What we do know about SARDS in dogs
SARDS is a middle age disease in dogs, and approximately 60% of affected dogs are females. Any breed is susceptible, but Dachshunds, Miniature Schnauzers, Pugs, Brittany Spaniels, Malteses, Bichon Frises, and mixed-breed dogs are particularly predisposed.

SARDS affects the thin-layered retinas which receive visual input and then transport this information to the brain via the optic nerve.

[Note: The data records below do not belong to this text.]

-- ==== Sys2Proof/Laws/Ops.lean ====
section
/-! SUPPORT. One lemma per shared operation: what it answers, and what it leaves alone. Later proofs cite these and do not
unfold the operations. -/

namespace Sys2Proof.Machine

/-! ### whenLegal: the one way a command completes or faults -/

@[simp] theorem whenLegal_next {s t u : State} :
    whenLegal s t = .next u ↔ s.cursorLegal ∧ t = u := by
  unfold whenLegal; split <;> simp_all

theorem whenLegal_of_legal {s t : State} (h : s.cursorLegal) : whenLegal s t = .next t := if_pos h

theorem whenLegal_of_illegal {s t : State} (h : ¬s.cursorLegal) :
    whenLegal s t = .fault .cursorOutOfRange := if_neg h

/-! ### The buffer -/

theorem setBit_getLsbD (v : Byte) (j : Nat) (b : Bool) (i : Nat) (hj : j < 8) :
    (setBit v j b).getLsbD i = if i = j then b else v.getLsbD i := by
  unfold setBit
  rcases Decidable.em (i < 8) with hi | hi
  · have e : (1#8 <<< j).getLsbD i = decide (i = j) := by
      simp only [BitVec.getLsbD_shiftLeft, BitVec.getLsbD_one]
      by_cases h : i = j <;> simp [h] <;> omega
    have e' : ¬i = j → (i < j ∨ ¬i - j = 0) := by omega
    cases b <;> by_cases h : i = j <;> simp_all
  · have : i ≠ j := by omega
    rw [BitVec.getLsbD_of_ge _ _ (by omega), BitVec.getLsbD_of_ge _ _ (by omega)]
    simp [this]

/-- Byte `i` after `BufWriteBit`. -/
theorem bufWriteBit_getElem (buf : FrameBuf) (k : Nat) (b : Bool) (i : Nat) (hi : i < 5) :
    (bufWriteBit buf k b)[i] = if i = k / 8 then setBit buf[i] (7 - k % 8) b else buf[i] := by
  unfold bufWriteBit
  by_cases h : k / 8 = i
  · subst h; simp [hi]
  · simp [h, Ne.symm h]

/-- `bufBit` reads bit `7 - k mod 8` of byte `k div 8`. -/
theorem bufBit_eq (buf : FrameBuf) (k : Nat) (hk : k < 40) :
    bufBit buf k = (buf[k / 8]'(by omega)).getLsbD (7 - k % 8) := by
  unfold bufBit
  rw [Vector.getElem?_eq_getElem (by omega)]; rfl

/-- The bit at a position after `BufWriteBit`. -/
theorem bufBit_bufWriteBit (buf : FrameBuf) (k k' : Nat) (b : Bool) (hk : k < 40) (hk' : k' < 40) :
    bufBit (bufWriteBit buf k b) k' = if k' = k then b else bufBit buf k' := by
  rw [bufBit_eq _ _ hk', bufBit_eq _ _ hk', bufWriteBit_getElem]
  by_cases h : k' / 8 = k / 8
  · rw [if_pos h, setBit_getLsbD _ _ _ _ (by omega)]
    by_cases h2 : k' = k
    · simp [h2]
    · have : 7 - k' % 8 ≠ 7 - k % 8 := by omega
      simp [h2, this]
  · have : k' ≠ k := by rintro rfl; exact h rfl
    simp [h, this]

/-- Two buffers with the same bits are the same. -/
theorem buf_ext {u v : FrameBuf} (h : ∀ k, k < 40 → bufBit u k = bufBit v k) : u = v := by
  apply Vector.ext
  intro i hi
  apply BitVec.eq_of_getLsbD_eq
  intro j hj
  have hk := h (8 * i + (7 - j)) (by omega)
  rw [bufBit_eq _ _ (by omega), bufBit_eq _ _ (by omega)] at hk
  have e1 : (8 * i + (7 - j)) / 8 = i := by omega
  have e2 : 7 - (8 * i + (7 - j)) % 8 = j := by omega
  simpa only [e1, e2] using hk

/-- Position 39 lies in byte 4: the bytes that validation reads stay. -/
theorem bufWriteBit_last_getElem (buf : FrameBuf) (b : Bool) (i : Nat) (hi : i < 4) :
    (bufWriteBit buf 39 b)[i] = buf[i] := by
  rw [bufWriteBit_getElem _ _ _ _ (by omega), if_neg (by omega)]

/-! ### Operands and response words -/

theorem rawValue_toNat (buf : FrameBuf) :
    (rawValue buf).toNat = buf[1].toNat * 256 + buf[2].toNat := by
  unfold rawValue
  rw [BitVec.toNat_append, ← Nat.shiftLeft_add_eq_or_of_lt (by omega)]
  simp [Nat.shiftLeft_eq]

theorem rawValue_eq (buf : FrameBuf) :
    rawValue buf = BitVec.ofNat 16 (buf[1].toNat * 256 + buf[2].toNat) := by
  rw [← rawValue_toNat]; simp

theorem bitWord_eq (b : Bool) : bitWord b = if b then 0x00000001#32 else 0x00000000#32 := by
  cases b <;> rfl

theorem valueWord_of_valid {v : Bool} (h : v = true) (x : Binary32) : valueWord v x = bits32 x := by
  rw [h]; rfl

theorem valueWord_of_invalid {v : Bool} (h : v = false) (x : Binary32) : valueWord v x = 0x00000000#32 := by
  rw [h]; rfl

theorem readingWord_eq (v : Bool) (x : BitVec 16) :
    readingWord v x = BitVec.ofNat 32 (v.toNat * 65536 + x.toNat) := by
  apply BitVec.eq_of_toNat_eq
  unfold readingWord
  change BitVec.toNat (0#15 ++ BitVec.ofBool v ++ x) = _
  rw [BitVec.toNat_append, ← Nat.shiftLeft_add_eq_or_of_lt (by omega), BitVec.toNat_append]
  cases v <;> simp [Nat.shiftLeft_eq] <;> omega

/-! ### Validation and dispatch -/

theorem dispatchTag_cases (tag : Byte) (raw : BitVec 16) (s : State) :
    (tag = Config.tagHum ∧ dispatchTag tag raw s = s.setHum (humidityOf raw)) ∨
    (tag = Config.tagTemp ∧ dispatchTag tag raw s = s.setTmp raw) ∨
    (tag = Config.tagCo2 ∧ dispatchTag tag raw s = s.setCo2 raw) ∨
    (tag ≠ Config.tagHum ∧ tag ≠ Config.tagTemp ∧ tag ≠ Config.tagCo2 ∧ dispatchTag tag raw s = s) := by
  unfold dispatchTag
  split
  · exact .inl ⟨‹_›, rfl⟩
  · split
    · exact .inr (.inl ⟨‹_›, rfl⟩)
    · split
      · exact .inr (.inr (.inl ⟨‹_›, rfl⟩))
      · exact .inr (.inr (.inr ⟨‹_›, ‹_›, ‹_›, rfl⟩))

/-- Dispatch writes readings only. -/
theorem dispatchTag_frame (tag : Byte) (raw : BitVec 16) (s : State) :
    (dispatchTag tag raw s).cursor = s.cursor ∧ (dispatchTag tag raw s).buf = s.buf ∧
    (dispatchTag tag raw s).frameValid = s.frameValid ∧
    (dispatchTag tag raw s).celsiusArith = s.celsiusArith ∧ (dispatchTag tag raw s).inputs = s.inputs := by
  rcases dispatchTag_cases tag raw s with ⟨_, h⟩ | ⟨_, h⟩ | ⟨_, h⟩ | ⟨_, _, _, h⟩ <;> rw [h] <;> simp

/-- The checksum test in numbers. -/
theorem checksumOk_iff (buf : FrameBuf) :
    checksumOk buf = true ↔ buf[3].toNat = (buf[0].toNat + buf[1].toNat + buf[2].toNat) % 256 := by
  unfold checksumOk checksum
  simp [← BitVec.toNat_inj]

/-- The bit a completing STORE writes takes no part in the checksum. -/
theorem checksumOk_bufWriteBit_last (buf : FrameBuf) (b : Bool) :
    checksumOk (bufWriteBit buf 39 b) = checksumOk buf := by
  simp [checksumOk, bufWriteBit_last_getElem]

theorem validateAndApply_of_ok {s : State} (h : checksumOk s.buf = true) :
    validateAndApply s = dispatchTag s.buf[0] (rawValue s.buf) (s.setFrameValid true) := if_pos h

theorem validateAndApply_of_bad {s : State} (h : checksumOk s.buf = false) :
    validateAndApply s = s.setFrameValid false := if_neg (by simp [h])

/-! ### STORE: ordinary, completing, rejected -/

theorem storeBit_accumulating {s : State} (b : Bool) (h : s.cursor.toNat < 39) :
    storeBit b s = (s.writeBit s.cursor.toNat b).setCursor (s.cursor + 1#6) := by
  have h1 : (s.cursor + 1#6).toNat = s.cursor.toNat + 1 := by
    rw [BitVec.toNat_add]; simp; omega
  unfold storeBit
  rw [if_pos (by simp; omega), if_neg (by simp [h1]; omega)]

theorem storeBit_completing {s : State} (b : Bool) (h : s.cursor.toNat = 39) :
    storeBit b s = validateAndApply ((s.writeBit 39 b).setCursor 40#6) := by
  have h1 : s.cursor = 39#6 := by apply BitVec.eq_of_toNat_eq; simpa using h
  unfold storeBit
  simp [h1]

theorem storeBit_complete {s : State} (b : Bool) (h : s.cursor.toNat = 40) : storeBit b s = s :=
  if_neg (by simp [h])

/-! ### exec, accept and step: what a next state is -/

/-- What a command does to a legal state. -/
def commandEffect (i : Instr) (s : State) : State :=
  match i with
  | .store b => (storeBit b s).respond 0x00000000#32 false
  | .freset => (s.clearBuf.setCursor 0#6).respond 0x00000000#32 false
  | .readmore => s.respond (bitWord (decide (s.cursor.toNat < Config.frameBits))) false
  | .isvalid => s.respond (bitWord s.frameValid) false
  | .getvalueHum => s.respond (valueWord s.humValid (f32 (intFrac s.humQ.toNat))) false
  | .getvalueTk => s.respond (valueWord s.tmpValid (f32 (kelvinFrac s.tmpRaw))) false
  | .getvalueTc => s.respond (valueWord s.tmpValid (celsius s.celsiusArith s.tmpRaw)) false
  | .getvalueCo2 => s.respond (valueWord s.co2Valid (f32 (intFrac s.co2Raw.toNat))) false
  | .getreadingHum => s.respond (readingWord s.humValid (s.humQ.setWidth 16)) false
  | .getreadingTemp => s.respond (readingWord s.tmpValid s.tmpRaw) false
  | .getreadingCo2 => s.respond (readingWord s.co2Valid s.co2Raw) false

theorem exec_eq (i : Instr) (s : State) : exec i s = whenLegal s (commandEffect i s) := by
  cases i <;> rfl

theorem exec_of_legal {i : Instr} {s : State} (h : s.cursorLegal) :
    exec i s = .next (commandEffect i s) := by
  rw [exec_eq, whenLegal_of_legal h]

theorem exec_next {i : Instr} {s t : State} (h : exec i s = .next t) :
    s.cursorLegal ∧ t = commandEffect i s := by
  rw [exec_eq, whenLegal_next] at h
  exact ⟨h.1, h.2.symm⟩

/-- Everything a STORE can answer as a next state: the ordinary bit, the completion with a bad or a good checksum, and the
rejected bit. -/
theorem store_cases {b : Bool} {s t : State} (h : exec (.store b) s = .next t) :
    (s.cursor.toNat < 39 ∧
      t = ((s.writeBit s.cursor.toNat b).setCursor (s.cursor + 1#6)).respond 0x00000000#32 false) ∨
    (s.cursor.toNat = 39 ∧ checksumOk s.buf = false ∧
      t = (((s.writeBit 39 b).setCursor 40#6).setFrameValid false).respond 0x00000000#32 false) ∨
    (s.cursor.toNat = 39 ∧ checksumOk s.buf = true ∧
      t = (dispatchTag s.buf[0] (rawValue s.buf)
        (((s.writeBit 39 b).setCursor 40#6).setFrameValid true)).respond 0x00000000#32 false) ∨
    (s.cursor.toNat = 40 ∧ t = s.respond 0x00000000#32 false) := by
  obtain ⟨hl, rfl⟩ := exec_next h
  have hl : s.cursor.toNat ≤ 40 := hl
  have hbuf : ((s.writeBit 39 b).setCursor 40#6).buf = bufWriteBit s.buf 39 b := rfl
  rcases (by omega : s.cursor.toNat < 39 ∨ s.cursor.toNat = 39 ∨ s.cursor.toNat = 40) with hc | hc | hc
  · exact .inl ⟨hc, by simp only [commandEffect, storeBit_accumulating b hc]⟩
  · cases hk : checksumOk s.buf
    · refine .inr (.inl ⟨hc, rfl, ?_⟩)
      simp only [commandEffect, storeBit_completing b hc]
      rw [validateAndApply_of_bad]
      rw [hbuf, checksumOk_bufWriteBit_last, hk]
    · refine .inr (.inr (.inl ⟨hc, rfl, ?_⟩))
      simp only [commandEffect, storeBit_completing b hc]
      rw [validateAndApply_of_ok]
      · simp only [hbuf, rawValue, bufWriteBit_last_getElem _ _ _ (by omega : 0 < 4),
          bufWriteBit_last_getElem _ _ _ (by omega : 1 < 4), bufWriteBit_last_getElem _ _ _ (by omega : 2 < 4)]
      · rw [hbuf, checksumOk_bufWriteBit_last, hk]
  · exact .inr (.inr (.inr ⟨hc, by simp only [commandEffect, storeBit_complete b hc]⟩))

/-- What an accepted word does to a legal state. -/
def wordEffect (w : Byte) (s : State) : State :=
  match decode w with
  | .ok i => commandEffect i s
  | .error _ => s.respond 0x00000000#32 true

theorem accept_eq (w : Byte) (s : State) : accept w s = whenLegal s (wordEffect w s) := by
  unfold accept wordEffect
  cases decode w with
  | ok i => exact exec_eq i s
  | error e => rfl

/-- A word that decodes is performed as its command. -/
theorem accept_of_decode {w : Byte} {i : Instr} (h : decode w = .ok i) (s : State) : accept w s = exec i s := by
  unfold accept
  rw [h]

/-- A reserved word is performed as the reserved words are. -/
theorem accept_of_refused {w : Byte} {e : DecodeError} (h : decode w = .error e) (s : State) :
    accept w s = execReserved s := by
  unfold accept
  rw [h]

/-- A query's effect is one `Respond`. -/
theorem commandEffect_query {i : Instr} (h : isQuery i = true) (s : State) :
    ∃ d, commandEffect i s = s.respond d false := by
  cases i <;> first | (simp [isQuery] at h; done) | exact ⟨_, rfl⟩

/-- Everything a step can answer as a next state. -/
theorem step_cases {s t : State} (h : step s = .next t) :
    (s.nextAction = .construct ∧ t = s.popInput.construct) ∨
    (∃ w, s.nextAction = .command w ∧ s.cursorLegal ∧ t = wordEffect w s.popInput) ∨
    (s.nextAction = .idle ∧ s.cursorLegal ∧ t = s.popInput) := by
  unfold step at h
  split at h
  · exact .inl ⟨‹_›, by cases h; rfl⟩
  · rw [accept_eq, whenLegal_next] at h
    exact .inr (.inl ⟨_, ‹_›, h.1, h.2.symm⟩)
  · rw [whenLegal_next] at h
    exact .inr (.inr ⟨‹_›, h.1, h.2.symm⟩)

/-! ### The host's schedule plays no part in a command -/

theorem dispatchTag_setInputs (tag : Byte) (raw : BitVec 16) (l : List EdgeInput) (s : State) :
    dispatchTag tag raw (s.setInputs l) = (dispatchTag tag raw s).setInputs l := by
  unfold dispatchTag; split_ifs <;> rfl

theorem validateAndApply_setInputs (l : List EdgeInput) (s : State) :
    validateAndApply (s.setInputs l) = (validateAndApply s).setInputs l := by
  unfold validateAndApply
  have e : ∀ v, (s.setInputs l).setFrameValid v = (s.setFrameValid v).setInputs l := fun v => rfl
  simp only [State.setInputs_buf, e, dispatchTag_setInputs]
  split_ifs <;> rfl

theorem storeBit_setInputs (b : Bool) (l : List EdgeInput) (s : State) :
    storeBit b (s.setInputs l) = (storeBit b s).setInputs l := by
  unfold storeBit
  have e : ∀ k c, ((s.setInputs l).writeBit k b).setCursor c = ((s.writeBit k b).setCursor c).setInputs l :=
    fun _ _ => rfl
  simp only [State.setInputs_cursor, e, validateAndApply_setInputs]
  split_ifs <;> rfl

theorem wordEffect_setInputs (w : Byte) (l : List EdgeInput) (s : State) :
    wordEffect w (s.setInputs l) = (wordEffect w s).setInputs l := by
  unfold wordEffect
  cases decode w with
  | error e => rfl
  | ok i =>
    cases i with
    | store b => simp only [commandEffect, storeBit_setInputs]; rfl
    | _ => rfl

/-! ### Sequences -/

@[simp] theorem issue_nil (s : State) : issue [] s = .next s := rfl

theorem issue_cons_next {i : Instr} {is : List Instr} {s t : State} (h : exec i s = .next t) :
    issue (i :: is) s = issue is t := by
  simp [issue, h]

theorem issue_append {is js : List Instr} {s t : State} (h : issue is s = .next t) :
    issue (is ++ js) s = issue js t := by
  induction is generalizing s with
  | nil => simp_all
  | cons i is ih =>
    cases hi : exec i s with
    | next u => rw [issue_cons_next hi] at h; rw [List.cons_append, issue_cons_next hi]; exact ih h
    | fault f => simp [issue, hi] at h
    | refused r => simp [issue, hi] at h

theorem run_cons_next {w : Byte} {ws : List Byte} {s t : State} {o : Observation}
    (h : accept w s = .next t) (ho : run ws t = .next o) :
    run (w :: ws) s = .next ⟨t.response :: o.responses, o.final⟩ := by
  simp [run, h, ho]

/-- The only way a run of at least one word ends. -/
theorem run_cons_cases {w : Byte} {ws : List Byte} {s : State} {o : Observation}
    (h : run (w :: ws) s = .next o) :
    ∃ t p, accept w s = .next t ∧ run ws t = .next p ∧ o = ⟨t.response :: p.responses, p.final⟩ := by
  simp only [run] at h
  cases ha : accept w s with
  | next t =>
    rw [ha] at h
    cases hr : run ws t with
    | next p => simp only [hr] at h; exact ⟨t, p, rfl, hr, by cases h; rfl⟩
    | fault f => simp [hr] at h
    | refused r => simp [hr] at h
  | fault f => simp [ha] at h
  | refused r => simp [ha] at h

/-- The first of several steps of a machine, peeled off. -/
theorem coreRun_succ {M : Host.Core} {k : Nat} {s t : M.State} (h : M.step s = .next t) :
    M.run (k + 1) s = M.run k t := by
  simp [Host.Core.run, h]

end Sys2Proof.Machine
end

In dogs with SARDS, the photoreceptors (rods and cones) and possibly the nerve fiber layers within the retinas undergo degenerative changes. The end result is complete blindness. These changes are microscopic in nature—one cannot detect them by performing a basic eye exam. Therefore, the diagnosis of SARDS is made based on the patient’s history, the presence of partial to complete blindness in both eyes, normal appearing retinas, and characteristic changes on an electroretinogram (ERG). The ERG is a test used to evaluate photoreceptor function and is performed by veterinarians who are specialists in ophthalmology .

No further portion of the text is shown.